Collected data

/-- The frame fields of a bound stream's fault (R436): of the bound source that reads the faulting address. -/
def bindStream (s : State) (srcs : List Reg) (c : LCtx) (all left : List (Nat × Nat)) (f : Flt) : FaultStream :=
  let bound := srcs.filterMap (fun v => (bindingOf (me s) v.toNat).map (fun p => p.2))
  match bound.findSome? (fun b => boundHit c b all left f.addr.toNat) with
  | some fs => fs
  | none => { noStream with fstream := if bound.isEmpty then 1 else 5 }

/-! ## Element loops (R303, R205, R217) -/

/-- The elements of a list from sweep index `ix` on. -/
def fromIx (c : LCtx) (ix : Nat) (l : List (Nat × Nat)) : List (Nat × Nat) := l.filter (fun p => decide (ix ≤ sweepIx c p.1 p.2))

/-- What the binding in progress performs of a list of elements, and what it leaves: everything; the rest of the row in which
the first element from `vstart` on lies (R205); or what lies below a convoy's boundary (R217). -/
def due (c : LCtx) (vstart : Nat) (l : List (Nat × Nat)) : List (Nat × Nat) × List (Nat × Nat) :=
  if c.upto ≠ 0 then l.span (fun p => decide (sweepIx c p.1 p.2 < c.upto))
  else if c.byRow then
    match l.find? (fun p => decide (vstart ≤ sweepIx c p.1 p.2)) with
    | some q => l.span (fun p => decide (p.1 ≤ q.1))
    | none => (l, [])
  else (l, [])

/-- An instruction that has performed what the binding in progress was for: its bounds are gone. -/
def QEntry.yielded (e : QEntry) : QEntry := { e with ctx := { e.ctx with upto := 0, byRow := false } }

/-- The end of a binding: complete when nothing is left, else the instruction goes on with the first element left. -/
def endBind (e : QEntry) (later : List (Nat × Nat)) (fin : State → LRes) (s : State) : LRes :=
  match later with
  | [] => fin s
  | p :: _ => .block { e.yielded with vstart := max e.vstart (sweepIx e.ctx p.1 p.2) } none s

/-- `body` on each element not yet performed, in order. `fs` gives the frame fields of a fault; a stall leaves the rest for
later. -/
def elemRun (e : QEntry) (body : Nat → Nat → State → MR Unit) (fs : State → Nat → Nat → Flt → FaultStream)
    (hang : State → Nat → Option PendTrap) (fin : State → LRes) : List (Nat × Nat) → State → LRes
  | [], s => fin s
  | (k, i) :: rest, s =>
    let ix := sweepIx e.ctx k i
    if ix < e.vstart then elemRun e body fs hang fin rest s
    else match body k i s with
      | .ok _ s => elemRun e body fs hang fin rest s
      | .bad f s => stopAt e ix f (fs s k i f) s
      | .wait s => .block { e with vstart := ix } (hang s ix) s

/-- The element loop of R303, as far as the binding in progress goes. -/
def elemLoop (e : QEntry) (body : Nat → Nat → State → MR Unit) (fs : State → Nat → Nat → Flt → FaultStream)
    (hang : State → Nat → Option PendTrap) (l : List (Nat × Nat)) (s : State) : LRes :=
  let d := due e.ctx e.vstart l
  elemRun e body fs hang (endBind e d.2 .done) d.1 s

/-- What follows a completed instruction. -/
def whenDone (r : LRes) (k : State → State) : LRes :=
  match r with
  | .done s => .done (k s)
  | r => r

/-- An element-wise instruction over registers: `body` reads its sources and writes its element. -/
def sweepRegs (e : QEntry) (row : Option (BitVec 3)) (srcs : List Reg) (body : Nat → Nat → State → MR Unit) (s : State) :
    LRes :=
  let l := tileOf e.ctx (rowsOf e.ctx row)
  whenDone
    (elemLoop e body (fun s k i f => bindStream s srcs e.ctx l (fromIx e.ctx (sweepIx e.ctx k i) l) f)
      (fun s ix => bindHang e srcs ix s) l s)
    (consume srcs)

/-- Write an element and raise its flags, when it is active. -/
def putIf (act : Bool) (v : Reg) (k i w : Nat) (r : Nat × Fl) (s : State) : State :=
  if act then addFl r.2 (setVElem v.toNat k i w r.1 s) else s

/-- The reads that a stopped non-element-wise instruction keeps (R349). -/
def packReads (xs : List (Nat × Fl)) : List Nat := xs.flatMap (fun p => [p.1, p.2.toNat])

** Directions for this task **
Every line in the entries above that mentions the word "else" must be shown.

** Result for this task **
  | none => { noStream with fstream := if bound.isEmpty then 1 else 5 }
  else if c.byRow then
  else (l, [])
/-- The end of a binding: complete when nothing is left, else the instruction goes on with the first element left. -/
    else match body k i s with
  if act then addFl r.2 (setVElem v.toNat k i w r.1 s) else s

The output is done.